The oxidant stress and inflammation are related to pathophysiological processes of respiratory viral diseases. Overproduction of reactive oxygen species (ROS) and disturbances of antioxidant defenses have been associated with virus-mediated disease, including cytokine storms and severe inflammation. Nrf2 and NF-κB are crucial molecules on oxidative stress and inflammation pathway, respectively. A recent report demonstrated that SARS-CoV-2 infection could inhibit Nrf2 and activate NF-κB pathways, then leading to inflammation and oxidative damage. Antioxidants can scavenge reactive oxygen species and inhibit oxidant-producing enzymes.
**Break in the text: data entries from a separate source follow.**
-- ==== Sys2Proof/Laws/State.lean ====
section
/-! SUPPORT. What each update of the state does to each field: one lemma per field per update. -/

namespace Sys2Proof.Machine

variable (s : State)


/-! ## raise -/

@[simp] theorem State.raise_resB0 (c : FaultCause) (i : FaultInfo) : (s.raise c i).resB0 = s.resB0 := rfl
@[simp] theorem State.raise_resB1 (c : FaultCause) (i : FaultInfo) : (s.raise c i).resB1 = s.resB1 := rfl
@[simp] theorem State.raise_resQR (c : FaultCause) (i : FaultInfo) : (s.raise c i).resQR = s.resQR := rfl
@[simp] theorem State.raise_resQG (c : FaultCause) (i : FaultInfo) : (s.raise c i).resQG = s.resQG := rfl
@[simp] theorem State.raise_resQB (c : FaultCause) (i : FaultInfo) : (s.raise c i).resQB = s.resQB := rfl
@[simp] theorem State.raise_resQA (c : FaultCause) (i : FaultInfo) : (s.raise c i).resQA = s.resQA := rfl
@[simp] theorem State.raise_busy (c : FaultCause) (i : FaultInfo) : (s.raise c i).busy = s.busy := rfl
@[simp] theorem State.raise_done (c : FaultCause) (i : FaultInfo) : (s.raise c i).done = s.done := rfl
@[simp] theorem State.raise_idx (c : FaultCause) (i : FaultInfo) : (s.raise c i).idx = s.idx := rfl
@[simp] theorem State.raise_frame (c : FaultCause) (i : FaultInfo) : (s.raise c i).frame = s.frame := rfl
@[simp] theorem State.raise_packed (c : FaultCause) (i : FaultInfo) : (s.raise c i).packed = s.packed := rfl
@[simp] theorem State.raise_preview (c : FaultCause) (i : FaultInfo) : (s.raise c i).preview = s.preview := rfl
@[simp] theorem State.raise_moves (c : FaultCause) (i : FaultInfo) : (s.raise c i).moves = s.moves := rfl
@[simp] theorem State.raise_answer (c : FaultCause) (i : FaultInfo) : (s.raise c i).answer = s.answer := rfl

/-- A fault is recorded where none was. -/
theorem State.raise_fault_of_none {s : State} (h : s.fault = none) (c : FaultCause) (i : FaultInfo) :
    (s.raise c i).fault = some ⟨c, i⟩ := by simp [State.raise, h]

/-- A recorded fault stays. -/
theorem State.raise_fault_of_some {s : State} {f : FaultRecord} (h : s.fault = some f) (c : FaultCause) (i : FaultInfo) :
    s.raise c i = s := by
  cases s; subst h; rfl

/-- Raising a fault in an unfaulted state, as a record update. -/
theorem State.raise_eq {s : State} (h : s.fault = none) (c : FaultCause) (i : FaultInfo) :
    s.raise c i = { s with fault := some ⟨c, i⟩ } := by simp [State.raise, h]

/-! ## takeMove -/

@[simp] theorem State.takeMove_resB0 (rest : List HostMove) : (s.takeMove rest).resB0 = s.resB0 := rfl
@[simp] theorem State.takeMove_resB1 (rest : List HostMove) : (s.takeMove rest).resB1 = s.resB1 := rfl
@[simp] theorem State.takeMove_resQR (rest : List HostMove) : (s.takeMove rest).resQR = s.resQR := rfl
@[simp] theorem State.takeMove_resQG (rest : List HostMove) : (s.takeMove rest).resQG = s.resQG := rfl
@[simp] theorem State.takeMove_resQB (rest : List HostMove) : (s.takeMove rest).resQB = s.resQB := rfl
@[simp] theorem State.takeMove_resQA (rest : List HostMove) : (s.takeMove rest).resQA = s.resQA := rfl
@[simp] theorem State.takeMove_busy (rest : List HostMove) : (s.takeMove rest).busy = s.busy := rfl
@[simp] theorem State.takeMove_done (rest : List HostMove) : (s.takeMove rest).done = s.done := rfl
@[simp] theorem State.takeMove_idx (rest : List HostMove) : (s.takeMove rest).idx = s.idx := rfl
@[simp] theorem State.takeMove_fault (rest : List HostMove) : (s.takeMove rest).fault = s.fault := rfl
@[simp] theorem State.takeMove_frame (rest : List HostMove) : (s.takeMove rest).frame = s.frame := rfl
@[simp] theorem State.takeMove_packed (rest : List HostMove) : (s.takeMove rest).packed = s.packed := rfl
@[simp] theorem State.takeMove_preview (rest : List HostMove) : (s.takeMove rest).preview = s.preview := rfl
@[simp] theorem State.takeMove_moves (rest : List HostMove) : (s.takeMove rest).moves = rest := rfl
@[simp] theorem State.takeMove_answer (rest : List HostMove) : (s.takeMove rest).answer = none := rfl

/-! ## giveBack -/

@[simp] theorem State.giveBack_resB0 (d : HostData) : (s.giveBack d).resB0 = s.resB0 := rfl
@[simp] theorem State.giveBack_resB1 (d : HostData) : (s.giveBack d).resB1 = s.resB1 := rfl
@[simp] theorem State.giveBack_resQR (d : HostData) : (s.giveBack d).resQR = s.resQR := rfl
@[simp] theorem State.giveBack_resQG (d : HostData) : (s.giveBack d).resQG = s.resQG := rfl
@[simp] theorem State.giveBack_resQB (d : HostData) : (s.giveBack d).resQB = s.resQB := rfl
@[simp] theorem State.giveBack_resQA (d : HostData) : (s.giveBack d).resQA = s.resQA := rfl
@[simp] theorem State.giveBack_busy (d : HostData) : (s.giveBack d).busy = s.busy := rfl
@[simp] theorem State.giveBack_done (d : HostData) : (s.giveBack d).done = s.done := rfl
@[simp] theorem State.giveBack_idx (d : HostData) : (s.giveBack d).idx = s.idx := rfl
@[simp] theorem State.giveBack_fault (d : HostData) : (s.giveBack d).fault = s.fault := rfl
@[simp] theorem State.giveBack_frame (d : HostData) : (s.giveBack d).frame = s.frame := rfl
@[simp] theorem State.giveBack_packed (d : HostData) : (s.giveBack d).packed = s.packed := rfl
@[simp] theorem State.giveBack_preview (d : HostData) : (s.giveBack d).preview = s.preview := rfl
@[simp] theorem State.giveBack_moves (d : HostData) : (s.giveBack d).moves = s.moves := rfl
@[simp] theorem State.giveBack_answer (d : HostData) : (s.giveBack d).answer = some d := rfl

/-! ## resetStep -/

@[simp] theorem State.resetStep_resB0 : (s.resetStep).resB0 = none := rfl
@[simp] theorem State.resetStep_resB1 : (s.resetStep).resB1 = none := rfl
@[simp] theorem State.resetStep_resQR : (s.resetStep).resQR = none := rfl
@[simp] theorem State.resetStep_resQG : (s.resetStep).resQG = none := rfl
@[simp] theorem State.resetStep_resQB : (s.resetStep).resQB = none := rfl
@[simp] theorem State.resetStep_resQA : (s.resetStep).resQA = none := rfl
@[simp] theorem State.resetStep_busy : (s.resetStep).busy = false := rfl
@[simp] theorem State.resetStep_done : (s.resetStep).done = false := rfl
@[simp] theorem State.resetStep_idx : (s.resetStep).idx = Config.firstPixel := rfl
@[simp] theorem State.resetStep_fault : (s.resetStep).fault = none := rfl
@[simp] theorem State.resetStep_frame : (s.resetStep).frame = s.frame := rfl
@[simp] theorem State.resetStep_packed : (s.resetStep).packed = (if s.busy then [] else s.packed) := rfl
@[simp] theorem State.resetStep_preview : (s.resetStep).preview = (if s.busy then [] else s.preview) := rfl
@[simp] theorem State.resetStep_moves : (s.resetStep).moves = s.moves := rfl
@[simp] theorem State.resetStep_answer : (s.resetStep).answer = s.answer := rfl

/-! ## setResults -/

@[simp] theorem State.setResults_resB0 (r g b : Byte) : (s.setResults r g b).resB0 = some (packB0 r g) := rfl
@[simp] theorem State.setResults_resB1 (r g b : Byte) : (s.setResults r g b).resB1 = some (packB1 g b) := rfl
@[simp] theorem State.setResults_resQR (r g b : Byte) : (s.setResults r g b).resQR = some (quantR r) := rfl
@[simp] theorem State.setResults_resQG (r g b : Byte) : (s.setResults r g b).resQG = some (quantG g) := rfl
@[simp] theorem State.setResults_resQB (r g b : Byte) : (s.setResults r g b).resQB = some (quantB b) := rfl
@[simp] theorem State.setResults_resQA (r g b : Byte) : (s.setResults r g b).resQA = some quantA := rfl
@[simp] theorem State.setResults_busy (r g b : Byte) : (s.setResults r g b).busy = s.busy := rfl
@[simp] theorem State.setResults_done (r g b : Byte) : (s.setResults r g b).done = s.done := rfl
@[simp] theorem State.setResults_idx (r g b : Byte) : (s.setResults r g b).idx = s.idx := rfl
@[simp] theorem State.setResults_fault (r g b : Byte) : (s.setResults r g b).fault = s.fault := rfl
@[simp] theorem State.setResults_frame (r g b : Byte) : (s.setResults r g b).frame = s.frame := rfl
@[simp] theorem State.setResults_packed (r g b : Byte) : (s.setResults r g b).packed = s.packed := rfl
@[simp] theorem State.setResults_preview (r g b : Byte) : (s.setResults r g b).preview = s.preview := rfl
@[simp] theorem State.setResults_moves (r g b : Byte) : (s.setResults r g b).moves = s.moves := rfl
@[simp] theorem State.setResults_answer (r g b : Byte) : (s.setResults r g b).answer = s.answer := rfl

/-! ## beginFrame -/

@[simp] theorem State.beginFrame_resB0 : (s.beginFrame).resB0 = s.resB0 := rfl
@[simp] theorem State.beginFrame_resB1 : (s.beginFrame).resB1 = s.resB1 := rfl
@[simp] theorem State.beginFrame_resQR : (s.beginFrame).resQR = s.resQR := rfl
@[simp] theorem State.beginFrame_resQG : (s.beginFrame).resQG = s.resQG := rfl
@[simp] theorem State.beginFrame_resQB : (s.beginFrame).resQB = s.resQB := rfl
@[simp] theorem State.beginFrame_resQA : (s.beginFrame).resQA = s.resQA := rfl
@[simp] theorem State.beginFrame_busy : (s.beginFrame).busy = true := rfl
@[simp] theorem State.beginFrame_done : (s.beginFrame).done = false := rfl
@[simp] theorem State.beginFrame_idx : (s.beginFrame).idx = Config.firstPixel := rfl
@[simp] theorem State.beginFrame_fault : (s.beginFrame).fault = s.fault := rfl
@[simp] theorem State.beginFrame_frame : (s.beginFrame).frame = s.frame := rfl
@[simp] theorem State.beginFrame_packed : (s.beginFrame).packed = s.packed := rfl
@[simp] theorem State.beginFrame_preview : (s.beginFrame).preview = s.preview := rfl
@[simp] theorem State.beginFrame_moves : (s.beginFrame).moves = s.moves := rfl
@[simp] theorem State.beginFrame_answer : (s.beginFrame).answer = s.answer := rfl

/-! ## endPixel -/

@[simp] theorem State.endPixel_resB0 : (s.endPixel).resB0 = s.resB0 := by
  unfold State.endPixel; split <;> rfl
@[simp] theorem State.endPixel_resB1 : (s.endPixel).resB1 = s.resB1 := by
  unfold State.endPixel; split <;> rfl
@[simp] theorem State.endPixel_resQR : (s.endPixel).resQR = s.resQR := by
  unfold State.endPixel; split <;> rfl
@[simp] theorem State.endPixel_resQG : (s.endPixel).resQG = s.resQG := by
  unfold State.endPixel; split <;> rfl
@[simp] theorem State.endPixel_resQB : (s.endPixel).resQB = s.resQB := by
  unfold State.endPixel; split <;> rfl
@[simp] theorem State.endPixel_resQA : (s.endPixel).resQA = s.resQA := by
  unfold State.endPixel; split <;> rfl
@[simp] theorem State.endPixel_fault : (s.endPixel).fault = s.fault := by
  unfold State.endPixel; split <;> rfl
@[simp] theorem State.endPixel_frame : (s.endPixel).frame = s.frame := by
  unfold State.endPixel; split <;> rfl
@[simp] theorem State.endPixel_packed : (s.endPixel).packed = s.packed := by
  unfold State.endPixel; split <;> rfl
@[simp] theorem State.endPixel_preview : (s.endPixel).preview = s.preview := by
  unfold State.endPixel; split <;> rfl
@[simp] theorem State.endPixel_moves : (s.endPixel).moves = s.moves := by
  unfold State.endPixel; split <;> rfl
@[simp] theorem State.endPixel_answer : (s.endPixel).answer = s.answer := by
  unfold State.endPixel; split <;> rfl

/-- Any pixel but the last: `IDX` goes up by one (R91). -/
theorem State.endPixel_of_lt {s : State} (h : s.idx.val + 1 < Config.pixels) :
    s.endPixel = { s with idx := ⟨s.idx.val + 1, h⟩ } := by simp only [State.endPixel, h, dite_true]

/-- The last pixel: `BUSY <- 0`, `DONE <- 1`, `IDX` unchanged (R92). -/
theorem State.endPixel_of_last {s : State} (h : ¬ s.idx.val + 1 < Config.pixels) :
    s.endPixel = { s with busy := false, done := true } := by simp only [State.endPixel, h, dite_false]

/-- Any pixel but the last, field by field (R91). -/
theorem State.endPixel_more {s : State} (h : s.idx.val + 1 < Config.pixels) :
    s.endPixel.busy = s.busy ∧ s.endPixel.done = s.done ∧ s.endPixel.idx.val = s.idx.val + 1 := by
  rw [State.endPixel_of_lt h]; exact ⟨rfl, rfl, rfl⟩

/-- The last pixel, field by field (R92). -/
theorem State.endPixel_last {s : State} (h : ¬ s.idx.val + 1 < Config.pixels) :
    s.endPixel.busy = false ∧ s.endPixel.done = true ∧ s.endPixel.idx = s.idx := by
  rw [State.endPixel_of_last h]; exact ⟨rfl, rfl, rfl⟩

/-- `IDX` is at the last pixel exactly where it cannot go up (R92, R97). -/
theorem State.idx_last_iff (s : State) : ¬ s.idx.val + 1 < Config.pixels ↔ s.idx.val = Config.pixels - 1 := by
  have := s.idx.isLt; omega

/-! ## writeByte -/

@[simp] theorem State.writeByte_resB0 (sp : Space) (a : Nat) (v : Byte) : (s.writeByte sp a v).resB0 = s.resB0 := by cases sp <;> rfl
@[simp] theorem State.writeByte_resB1 (sp : Space) (a : Nat) (v : Byte) : (s.writeByte sp a v).resB1 = s.resB1 := by cases sp <;> rfl
@[simp] theorem State.writeByte_resQR (sp : Space) (a : Nat) (v : Byte) : (s.writeByte sp a v).resQR = s.resQR := by cases sp <;> rfl
@[simp] theorem State.writeByte_resQG (sp : Space) (a : Nat) (v : Byte) : (s.writeByte sp a v).resQG = s.resQG := by cases sp <;> rfl
@[simp] theorem State.writeByte_resQB (sp : Space) (a : Nat) (v : Byte) : (s.writeByte sp a v).resQB = s.resQB := by cases sp <;> rfl
@[simp] theorem State.writeByte_resQA (sp : Space) (a : Nat) (v : Byte) : (s.writeByte sp a v).resQA = s.resQA := by cases sp <;> rfl
@[simp] theorem State.writeByte_busy (sp : Space) (a : Nat) (v : Byte) : (s.writeByte sp a v).busy = s.busy := by cases sp <;> rfl
@[simp] theorem State.writeByte_done (sp : Space) (a : Nat) (v : Byte) : (s.writeByte sp a v).done = s.done := by cases sp <;> rfl
@[simp] theorem State.writeByte_idx (sp : Space) (a : Nat) (v : Byte) : (s.writeByte sp a v).idx = s.idx := by cases sp <;> rfl
@[simp] theorem State.writeByte_fault (sp : Space) (a : Nat) (v : Byte) : (s.writeByte sp a v).fault = s.fault := by cases sp <;> rfl
@[simp] theorem State.writeByte_moves (sp : Space) (a : Nat) (v : Byte) : (s.writeByte sp a v).moves = s.moves := by cases sp <;> rfl
@[simp] theorem State.writeByte_answer (sp : Space) (a : Nat) (v : Byte) : (s.writeByte sp a v).answer = s.answer := by cases sp <;> rfl
@[simp] theorem State.writeByte_frame_frame (a : Nat) (v : Byte) : (s.writeByte .frame a v).frame = s.frame.write a v := rfl
@[simp] theorem State.writeByte_frame_packed (a : Nat) (v : Byte) : (s.writeByte .frame a v).packed = s.packed := rfl
@[simp] theorem State.writeByte_frame_preview (a : Nat) (v : Byte) : (s.writeByte .frame a v).preview = s.preview := rfl
@[simp] theorem State.writeByte_packed_frame (a : Nat) (v : Byte) : (s.writeByte .packed a v).frame = s.frame := rfl
@[simp] theorem State.writeByte_packed_packed (a : Nat) (v : Byte) : (s.writeByte .packed a v).packed = s.packed.write a v := rfl
@[simp] theorem State.writeByte_packed_preview (a : Nat) (v : Byte) : (s.writeByte .packed a v).preview = s.preview := rfl
@[simp] theorem State.writeByte_preview_frame (a : Nat) (v : Byte) : (s.writeByte .preview a v).frame = s.frame := rfl
@[simp] theorem State.writeByte_preview_packed (a : Nat) (v : Byte) : (s.writeByte .preview a v).packed = s.packed := rfl
@[simp] theorem State.writeByte_preview_preview (a : Nat) (v : Byte) : (s.writeByte .preview a v).preview = s.preview.write a v := rfl

/-- Reading a byte after a host move is taken. -/
@[simp] theorem State.takeMove_readByte (rest : List HostMove) (sp : Space) (a : Nat) :
    (s.takeMove rest).readByte sp a = s.readByte sp a := by cases sp <;> rfl

@[simp] theorem State.raise_readByte (c : FaultCause) (i : FaultInfo) (sp : Space) (a : Nat) :
    (s.raise c i).readByte sp a = s.readByte sp a := by cases sp <;> rfl

@[simp] theorem State.giveBack_readByte (d : HostData) (sp : Space) (a : Nat) :
    (s.giveBack d).readByte sp a = s.readByte sp a := by cases sp <;> rfl

@[simp] theorem State.beginFrame_readByte (sp : Space) (a : Nat) :
    s.beginFrame.readByte sp a = s.readByte sp a := by cases sp <;> rfl

@[simp] theorem State.setResults_readByte (r g b : Byte) (sp : Space) (a : Nat) :
    (s.setResults r g b).readByte sp a = s.readByte sp a := by cases sp <;> rfl

@[simp] theorem State.endPixel_readByte (sp : Space) (a : Nat) :
    s.endPixel.readByte sp a = s.readByte sp a := by
  cases sp <;> simp [State.readByte, State.mem]

end Sys2Proof.Machine
end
SOD can reduce free radical storms that occur in viral infections [39,40]. SARS-CoV-2 infection stimulates the arachidonic acid cascade through the lipoxygenase pathway, and the 5-LOX pathway is implicated in viral pathophysiology [7]. In this study, PAFYY can protect the host from oxidative and inflammatory stress damage caused by COVID-19. The free radical scavenging activity of PAFYY may be related to Pueraria, Honeysuckle flower, Mentha, and Perilla leaf. Houttuynia, Astragalus, Citrus Peel, Agastache, and Platycodon provide SOD activity of PAFYY, and the Houttuynia, Mentha, and Honeysuckle flower provide LOX inhibition of PAFYY.
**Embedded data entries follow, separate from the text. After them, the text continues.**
-- ==== Sys2Proof/Laws/PerInstr.lean ====
section
/-! SUPPORT. A statement about every command as syntax: its encoding lies under its own row of spec/opcode_table.json. -/

namespace Sys2Proof.Laws.RowMatch

/-- The mask of the three rows of spec/opcode_table.json. -/
def mask : IssueWord := 0x300000000#34

/-- The match of a command's row of spec/opcode_table.json. -/
def rowMatch : Instr → IssueWord
  | .nop => 0x000000000#34
  | .convertPixel _ _ _ _ => 0x100000000#34
  | .convertFrame => 0x200000000#34

/-- The encoding of a command, under the mask, is its row's match. -/
def Statement (i : Instr) : Prop := encode i &&& mask = rowMatch i

theorem nop : Statement .nop := by unfold Statement; decide

theorem convertPixel (r g b a : Byte) : Statement (.convertPixel r g b a) := by
  unfold Statement encode Instr.ports Ports.issueWord mask rowMatch Instr.cmd
  apply BitVec.eq_of_getElem_eq
  intro k hk
  simp only [BitVec.getElem_and, BitVec.getElem_append]
  by_cases h : k < 32
  · have : (0x300000000#34)[k] = false ∧ (0x100000000#34)[k] = false := by
      revert k; decide
    simp [this]
  · obtain rfl | rfl : k = 32 ∨ k = 33 := by omega
    · simp
    · simp

theorem convertFrame : Statement .convertFrame := by unfold Statement; decide

end Sys2Proof.Laws.RowMatch
end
It is well known that the composition of Chinese herbal medicine is complex. TCM formulations need to be standardized in terms of safety, efficacy, and potency. Quality control of medicinal materials requires the use of a variety of techniques, including HPLC, ICP-MS, LC-MS, and GC-MS are used for the quantitative estimation and quality control assessment [22,41,42]. Our data show that a total of eleven representative constituents were quantitative analyses performed by HPLC/PDA or ELSD method, saccharide compositions were quantitatively determined by HPLC/ELSD or HPLC/RI, twenty amino acids were quantitatively determined by LC-MS/MS, and trace elements were semiquantitative analysis by ICP/MS in PAFYY. The content of heavy metals in PAFYY is lower than the limit specified, and our data provide information on the safety of medicinal materials (Supplementary Table S3). In addition, the chemical composition of PAFYY may depend on how it is brewed. Our study also describes the chemical composition of PAFYY prepared with different brewing times. In Supplementary Table S4, the contents of most components increased gradually in a while. More than 50% of phytochemicals can be dissolved in boiling water for 30 min of steep time. Thus, a variety of chromatographic techniques have been successfully applied to analyze PAFYY, and it provides a reference and useful method for the quality control of PAFYY in the future.

5. Conclusions

To our knowledge, this study is the first to investigate the chemical composition of PAFYY and its potential to prevent SARS-CoV-2 infection. As mentioned above, PAFYY may be involved in a variety of mechanisms, which may prevent or improve COVID-19 syndrome. Molecular docking calculations supported the binding affinity of PAFYY’s biologically active compounds between SARS-CoV-2-RBD and the hACE2 receptor. Chemical fingerprint data provide comprehensive information for PAFYY’s quality control in the future. Moreover, the potential of PAFYY to prevent COVID-19 requires further validation in vivo, including benefits for COVID-19 and pharmacokinetic description.